Justice White and Abortion


The 50th year anniversary of Griswold v. Connecticut has resulted in various discussions of the case on blogs, including concerning the importance of effectively securing the right by means of insurance and so forth.  I have discussed the case here over the years. The case and its principles is a key linchpin in various areas including reproductive liberty, intimate association and general privacy / autonomy.  The various aspects of the case and avenues (such as gender equality) largely uncovered by the opinions themselves provide much room for conversation.

Justice Byron White concurred, fitting it into the "liberty" of "to marry, establish a home and bring up children." Parental rights, including of unwed fathers, was reaffirmed by him for the Court this time in a 1972 case.  Quoting Justice Frankfurter, he argued that such rights "come[s] to this Court with a momentum for respect lacking when appeal is made to liberties which derive merely from shifting economic arrangements."  When the Supreme Court protected the right of unmarried individuals to have contraceptives, he decided the question on narrower grounds, but later accepted the point as a matter of precedent.  Cf. Justice Scalia who accepted the natural right to raise children, but not as a constitutional right that judges have the duty to protect over legislative denial.  Justice Thomas disagreed on that front.

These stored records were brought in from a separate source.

theorem State.checkContext_cur (s : State) (ctx : Nat) : (State.checkContext s ctx).cur = s.cur := by
  unfold State.checkContext
  repeat' (first | with_reducible rfl | intro _ | with_reducible refine (foldl_cur _ _ _ ?_).trans ?_ | with_reducible refine (State.checkBarriers_cur _ _).trans ?_ | dsimp only | split)

theorem State.checkReturn_cur (s : State) (g : Nat) : (State.checkReturn s g).cur = s.cur := by
  unfold State.checkReturn
  repeat' (first | with_reducible rfl | intro _ | with_reducible refine (foldl_cur _ _ _ ?_).trans ?_ | with_reducible refine (State.checkBarriers_cur _ _).trans ?_ | with_reducible refine (State.checkContext_cur _ _).trans ?_ | with_reducible refine (State.leaveHandler_cur _ _).trans ?_ | with_reducible refine (State.wait_cur _ _ _).trans ?_ | dsimp only | split)

theorem State.pushStore_cur (s : State) (core : Nat) (t : Store) : (State.pushStore s core t).cur = s.cur := by
  unfold State.pushStore
  repeat' (first | with_reducible rfl | intro _ | with_reducible refine (foldl_cur _ _ _ ?_).trans ?_ | with_reducible refine (State.updCore_cur _ _ _).trans ?_ | dsimp only | split)

theorem State.portTake_cur (s : State) (ctx core n : Nat) (a : Ask) : (State.portTake s ctx core n a).cur = s.cur := by
  unfold State.portTake
  repeat' (first | with_reducible rfl | intro _ | with_reducible refine (foldl_cur _ _ _ ?_).trans ?_ | with_reducible refine (State.updCore_cur _ _ _).trans ?_ | dsimp only | split)

theorem State.portQueue_cur (s : State) (ctx core n : Nat) (a : Ask) : (State.portQueue s ctx core n a).cur = s.cur := by
  unfold State.portQueue
  repeat' (first | with_reducible rfl | intro _ | with_reducible refine (foldl_cur _ _ _ ?_).trans ?_ | with_reducible refine (State.updCore_cur _ _ _).trans ?_ | dsimp only | split)

theorem State.port_cur (s : State) (ctx core n : Nat) (a : Ask) : (s.port ctx core n a).1.cur = s.cur := by
  unfold State.port
  split
  · exact State.portTake_cur ..
  · exact State.portQueue_cur ..

theorem State.reportDead_cur (s : State) (ctx core : Nat) (lines : List Nat) : (State.reportDead s ctx core lines).cur = s.cur := by
  unfold State.reportDead
  repeat' (first | with_reducible rfl | intro _ | with_reducible refine (foldl_cur _ _ _ ?_).trans ?_ | with_reducible refine (State.reportSupervisor_cur _ _ _ _ _ _).trans ?_ | dsimp only | split)

theorem State.dropRequests_cur (s : State) (ctx core : Nat) : (State.dropRequests s ctx core).cur = s.cur := by
  unfold State.dropRequests
  repeat' (first | with_reducible rfl | intro _ | with_reducible refine (foldl_cur _ _ _ ?_).trans ?_ | with_reducible refine (State.forget_cur _ _ _).trans ?_ | with_reducible refine (State.reportDead_cur _ _ _ _).trans ?_ | with_reducible refine (State.updCore_cur _ _ _).trans ?_ | dsimp only | split)

theorem State.send_cur (s : State) (ctx core n : Nat) (a : Ask) (go : State → State) (hgo : ∀ x0, (go x0).cur = x0.cur) : (State.send s ctx core n a go).cur = s.cur := by
  unfold State.send
  repeat' (first | with_reducible rfl | intro _ | with_reducible refine (foldl_cur _ _ _ ?_).trans ?_ | with_reducible refine (State.dropRequests_cur _ _ _).trans ?_ | with_reducible refine (State.port_cur _ _ _ _ _).trans ?_ | with_reducible refine (hgo _).trans ?_ | dsimp only | split)

theorem State.throughPort_cur (s : State) (ctx core n : Nat) (go : State → State) (hgo : ∀ x0, (go x0).cur = x0.cur) : (State.throughPort s ctx core n go).cur = s.cur := by
  unfold State.throughPort
  repeat' (first | with_reducible rfl | intro _ | with_reducible refine (foldl_cur _ _ _ ?_).trans ?_ | with_reducible refine (State.send_cur _ _ _ _ _ _ ?_).trans ?_ | with_reducible refine (hgo _).trans ?_ | dsimp only | split)

theorem State.waitReplay_cur (s : State) (ctx : Nat) (addrs : List (Nat × W64)) (faulting : List Nat) : (State.waitReplay s ctx addrs faulting).cur = s.cur := by
  unfold State.waitReplay
  repeat' (first | with_reducible rfl | intro _ | with_reducible refine (foldl_cur _ _ _ ?_).trans ?_ | with_reducible refine (State.askSupervisor_cur _ _ _).trans ?_ | with_reducible refine (State.wait_cur _ _ _).trans ?_ | dsimp only | split)

theorem State.suspend_cur (s : State) (i : Instr) (e : Eff) (load : Bool) (dst : Fibre → List Reg) (ctx : Nat) (addrs : List (Nat × W64)) (faulting : List Nat) : (State.suspend s i e load dst ctx addrs faulting).cur = s.cur := by
  unfold State.suspend
  repeat' (first | with_reducible rfl | intro _ | with_reducible refine (foldl_cur _ _ _ ?_).trans ?_ | with_reducible refine (State.advance_cur _ _).trans ?_ | with_reducible refine (State.askSupervisor_cur _ _ _).trans ?_ | with_reducible refine (State.keep_cur _ _ _ _).trans ?_ | with_reducible refine (State.mapLanes_cur _ _ _ _).trans ?_ | with_reducible refine (State.updGroup_cur _ _ _).trans ?_ | dsimp only | split)

theorem State.claimScratch_cur (s : State) (core ctx : Nat) (keep : List Nat) : (State.claimScratch s core ctx keep).cur = s.cur := by
  unfold State.claimScratch
  repeat' (first | with_reducible rfl | intro _ | with_reducible refine (foldl_cur _ _ _ ?_).trans ?_ | with_reducible refine (State.keep_cur _ _ _ _).trans ?_ | with_reducible refine (State.updCore_cur _ _ _).trans ?_ | dsimp only | split)

theorem State.recallScratch_cur (s : State) (core ctx off n : Nat) : (State.recallScratch s core ctx off n).cur = s.cur := by
  unfold State.recallScratch
  repeat' (first | with_reducible rfl | intro _ | with_reducible refine (foldl_cur _ _ _ ?_).trans ?_ | with_reducible refine (State.claimScratch_cur _ _ _ _).trans ?_ | with_reducible refine (State.updCore_cur _ _ _).trans ?_ | dsimp only | split)

theorem State.patchL1_cur (s : State) (core a : Nat) (data : List Byte) (poison : Bool) : (State.patchL1 s core a data poison).cur = s.cur := by
  unfold State.patchL1
  repeat' (first | with_reducible rfl | intro _ | with_reducible refine (foldl_cur _ _ _ ?_).trans ?_ | with_reducible refine (State.updCore_cur _ _ _).trans ?_ | dsimp only | split)

theorem State.sample_cur (s : State) (core g la : Nat) : (State.sample s core g la).cur = s.cur := by
  unfold State.sample
  repeat' (first | with_reducible rfl | intro _ | with_reducible refine (foldl_cur _ _ _ ?_).trans ?_ | with_reducible refine (State.updGroup_cur _ _ _).trans ?_ | dsimp only | split)

theorem State.install_cur (s : State) (core la : Nat) (l : L1Line) (g pol : Nat) : (State.install s core la l g pol).cur = s.cur := by
  unfold State.install
  repeat' (first | with_reducible rfl | intro _ | with_reducible refine (foldl_cur _ _ _ ?_).trans ?_ | with_reducible refine (State.keep_cur _ _ _ _).trans ?_ | with_reducible refine (State.updCore_cur _ _ _).trans ?_ | with_reducible refine (State.updGroup_cur _ _ _).trans ?_ | dsimp only | split)

theorem State.allocL1_cur (s : State) (core la g pol : Nat) (l1 : Bool) : (State.allocL1 s core la g pol l1).cur = s.cur := by
  unfold State.allocL1
  repeat' (first | with_reducible rfl | intro _ | with_reducible refine (foldl_cur _ _ _ ?_).trans ?_ | with_reducible refine (State.install_cur _ _ _ _ _ _).trans ?_ | with_reducible refine (State.updCore_cur _ _ _).trans ?_ | dsimp only | split)

theorem State.plain_cur (s : State) (i : Instr) (go : Eff → State → State) (hgo : ∀ x0 x1, (go x0 x1).cur = x1.cur) : (State.plain s i go).cur = s.cur := by
  unfold State.plain
  repeat' (first | with_reducible rfl | intro _ | with_reducible refine (foldl_cur _ _ _ ?_).trans ?_ | with_reducible refine (State.warn_cur _ _).trans ?_ | with_reducible refine (hgo _ _).trans ?_ | dsimp only | split)

theorem State.only_cur (s : State) (i : Instr) : (State.only s i).cur = s.cur := by
  unfold State.only
  repeat' (first | with_reducible rfl | intro _ | with_reducible refine (foldl_cur _ _ _ ?_).trans ?_ | with_reducible refine (State.complete_cur _ _ _ _).trans ?_ | with_reducible refine (State.plain_cur _ _ _ ?_).trans ?_ | dsimp only | split)

theorem State.jump_cur (s : State) (target : Nat → Fibre → W64) : (State.jump s target).cur = s.cur := by
  unfold State.jump
  repeat' (first | with_reducible rfl | intro _ | with_reducible refine (foldl_cur _ _ _ ?_).trans ?_ | with_reducible refine (State.mapLanes_cur _ _ _ _).trans ?_ | with_reducible refine (State.wait_cur _ _ _).trans ?_ | dsimp only | split)

theorem State.call_cur (s : State) (target : Nat → W64) (last : State → State) (hlast : ∀ x0, (last x0).cur = x0.cur) : (State.call s target last).cur = s.cur := by
  unfold State.call
  repeat' (first | with_reducible rfl | intro _ | with_reducible refine (foldl_cur _ _ _ ?_).trans ?_ | with_reducible refine (State.fillTlb_cur _ _ _ _).trans ?_ | with_reducible refine (State.forget_cur _ _ _).trans ?_ | with_reducible refine (State.mapLanes_cur _ _ _ _).trans ?_ | with_reducible refine (State.precise_cur _ _ _ _ _ _ _).trans ?_ | with_reducible refine (State.pushStore_cur _ _ _).trans ?_ | with_reducible refine (State.sample_cur _ _ _ _).trans ?_ | with_reducible refine (State.wait_cur _ _ _).trans ?_ | with_reducible refine (State.waitReplay_cur _ _ _ _).trans ?_ | with_reducible refine (State.walkPoison_cur _ _ _ _ _).trans ?_ | with_reducible refine (hlast _).trans ?_ | dsimp only | split)

theorem State.fillL1_cur (s : State) (core g la : Nat) (p : Page) : (State.fillL1 s core g la p).cur = s.cur := by
  unfold State.fillL1
  repeat' (first | with_reducible rfl | intro _ | with_reducible refine (foldl_cur _ _ _ ?_).trans ?_ | with_reducible refine (State.allocL1_cur _ _ _ _ _ _).trans ?_ | with_reducible refine (State.countPacket_cur _ _ _).trans ?_ | with_reducible refine (State.readLine_cur _ _ _ _ _ _).trans ?_ | with_reducible refine (State.sample_cur _ _ _ _).trans ?_ | dsimp only | split)

theorem State.releaseJunction_cur (s : State) (g : Nat) (pc : W64) : (State.releaseJunction s g pc).cur = s.cur := by
  unfold State.releaseJunction
  repeat' (first | with_reducible rfl | intro _ | with_reducible refine (foldl_cur _ _ _ ?_).trans ?_ | with_reducible refine (State.mapLanes_cur _ _ _ _).trans ?_ | dsimp only | split)

theorem State.illegalHere_cur (s : State) (info : Nat) : (State.illegalHere s info).cur = s.cur := by
  unfold State.illegalHere
  repeat' (first | with_reducible rfl | intro _ | with_reducible refine (foldl_cur _ _ _ ?_).trans ?_ | with_reducible refine (State.precise_cur _ _ _ _ _ _ _).trans ?_ | dsimp only | split)

theorem State.copyHolders_cur (s : State) (core g uid new : Nat) : (State.copyHolders s core g uid new).cur = s.cur := by
  unfold State.copyHolders
  repeat' (first | with_reducible rfl | intro _ | with_reducible refine (foldl_cur _ _ _ ?_).trans ?_ | with_reducible refine (State.updCore_cur _ _ _).trans ?_ | dsimp only | split)

theorem State.forkOne_cur (s : State) (f : BitVec 3) (d a b : BitVec 7) (x : Group) (lane : Nat) : (State.forkOne s f d a b x lane).cur = s.cur := by
  unfold State.forkOne
  repeat' (first | with_reducible rfl | intro _ | with_reducible refine (foldl_cur _ _ _ ?_).trans ?_ | with_reducible refine (State.copyHolders_cur _ _ _ _ _).trans ?_ | with_reducible refine (State.releaseHolders_cur _ _ _ _ _).trans ?_ | with_reducible refine (State.updFibre_cur _ _ _ _).trans ?_ | with_reducible refine (State.updGroup_cur _ _ _).trans ?_ | dsimp only | split)

theorem State.zeroMasked_cur (s : State) (e : Eff) (act : List Nat) (d : Dst) (old : Group) : (State.zeroMasked s e act d old).cur = s.cur := by
  unfold State.zeroMasked
  repeat' (first | with_reducible rfl | intro _ | with_reducible refine (foldl_cur _ _ _ ?_).trans ?_ | with_reducible refine (State.mapLanes_cur _ _ _ _).trans ?_ | with_reducible refine (State.releaseHolders_cur _ _ _ _ _).trans ?_ | dsimp only | split)

theorem State.window_cur (s : State) (e : Eff) (base : Fibre → Int) (req : Fibre → W64) : (State.window s e base req).cur = s.cur := by
  unfold State.window
  repeat' (first | with_reducible rfl | intro _ | with_reducible refine (foldl_cur _ _ _ ?_).trans ?_ | with_reducible refine (State.complete_cur _ _ _ _).trans ?_ | with_reducible refine (State.mapLanes_cur _ _ _ _).trans ?_ | with_reducible refine (State.precise_cur _ _ _ _ _ _ _).trans ?_ | dsimp only | split)

theorem State.setDest_cur (s : State) (d : Dst) (v : Nat → Fibre → Val) : (State.setDest s d v).cur = s.cur := by
  unfold State.setDest
  repeat' (first | with_reducible rfl | intro _ | with_reducible refine (foldl_cur _ _ _ ?_).trans ?_ | with_reducible refine (State.mapLanes_cur _ _ _ _).trans ?_ | with_reducible refine (State.releaseHolders_cur _ _ _ _ _).trans ?_ | dsimp only | split)

theorem State.writeSys_cur (s : State) (n lane : Nat) (v : W64) : (State.writeSys s n lane v).cur = s.cur := by
  unfold State.writeSys
  repeat' (first | with_reducible rfl | intro _ | with_reducible refine (foldl_cur _ _ _ ?_).trans ?_ | with_reducible refine (State.releaseHolders_cur _ _ _ _ _).trans ?_ | with_reducible refine (State.updFibre_cur _ _ _ _).trans ?_ | with_reducible refine (State.updGroup_cur _ _ _).trans ?_ | dsimp only | split)

theorem State.retireResult_cur (s : State) (core id : Nat) : (State.retireResult s core id).cur = s.cur := by
  unfold State.retireResult
  repeat' (first | with_reducible rfl | intro _ | with_reducible refine (foldl_cur _ _ _ ?_).trans ?_ | with_reducible refine (State.fault_cur _ _ _ _ _).trans ?_ | with_reducible refine (State.updCore_cur _ _ _).trans ?_ | with_reducible refine (State.updFibre_cur _ _ _ _).trans ?_ | with_reducible refine (State.updGroup_cur _ _ _).trans ?_ | dsimp only | split)

theorem State.freezeTiles_cur (s : State) (ctx core : Nat) : (State.freezeTiles s ctx core).cur = s.cur := by
  unfold State.freezeTiles
  repeat' (first | with_reducible rfl | intro _ | with_reducible refine (foldl_cur _ _ _ ?_).trans ?_ | dsimp only | split)

theorem State.writeStops_cur (s : State) (ctx : Nat) (l : List Stop) (first : Nat) : (State.writeStops s ctx l first).cur = s.cur := by
  unfold State.writeStops
  repeat' (first | with_reducible rfl | intro _ | with_reducible refine (foldl_cur _ _ _ ?_).trans ?_ | with_reducible refine (State.deviceWrite_cur _ _ _ _).trans ?_ | dsimp only | split)

theorem State.updLoad_cur (s : State) (core id : Nat) (f : Load → Load) : (State.updLoad s core id f).cur = s.cur := by
  unfold State.updLoad
  repeat' (first | with_reducible rfl | intro _ | with_reducible refine (foldl_cur _ _ _ ?_).trans ?_ | with_reducible refine (State.updCore_cur _ _ _).trans ?_ | dsimp only | split)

Justice White was wary, however, in applying this overall right in various contexts. The most infamous is his majority opinion in Bowers v. Hardwick ("facetious" to apply it to homosexual conduct; I use the term loosely and a bit warily since it is fairly inexact but their is probably some value in it).  The opinion avoided the question of marital sexual freedom and the Court had no clear opportunity to address unmarried sexual conduct, avoiding various controversies in that area. But, he also dissented in a case involving a grandmother and her grandchildren.  And, abortion.
At the heart of the controversy in these cases are those recurring pregnancies that pose no danger whatsoever to the life or health of the mother but are, nevertheless, unwanted for any one or more of a variety of reasons -- convenience, family planning, economics, dislike of children, the embarrassment of illegitimacy, etc. The common claim before us is that, for any one of such reasons, or for no reason at all, and without asserting or claiming any threat to life or health, any woman is entitled to an abortion at her request if she is able to find a medical advisor willing to undertake the procedure.
Justice Rehnquist had a more limited view of "liberty" and "equal protection" than the others, so his dissent was unsurprising.  But, Justice White's brief and rather crude dissent (e.g., what women has an abortion "for no reason at all" unless that is code?), alleging he could "find nothing in the language or history of the Constitution to support the Court's judgment," is something else.  There is to the objective eye something of a personal distaste here.  It is a conclusionary piece of bare assertion, noting I don't like the word "assertion" when there is actual "arguing" going on.  If the scope of opinion and its progeny concerns him, okay; the minutiae and judicial second-guessing involved particularly regarding a range of medical matters is open to some debate. And, you did get a sense this sort of thing influences his vitriol (see also, e.g., The Brethren*). 

But, Justice White goes further, and unlike Justices Rehnquist and Scalia (and somewhat like Justice Thomas, whose support of parental rights can be explained by his originalist views)  does so while supporting various types of privacy rights, even in unconventional cases. Also, you wouldn't know it from his dissents, but some beyond the scene accounts of Roe v. Wade suggests he was willing to accept some sort of "health" exception and it very well might have applied to rape (fetal abnormalities? who knows).  White concurring in Roe (nothing but life exception) while dissenting in Doe (various exceptions) would have been much more reasonable. And, interesting for that matter.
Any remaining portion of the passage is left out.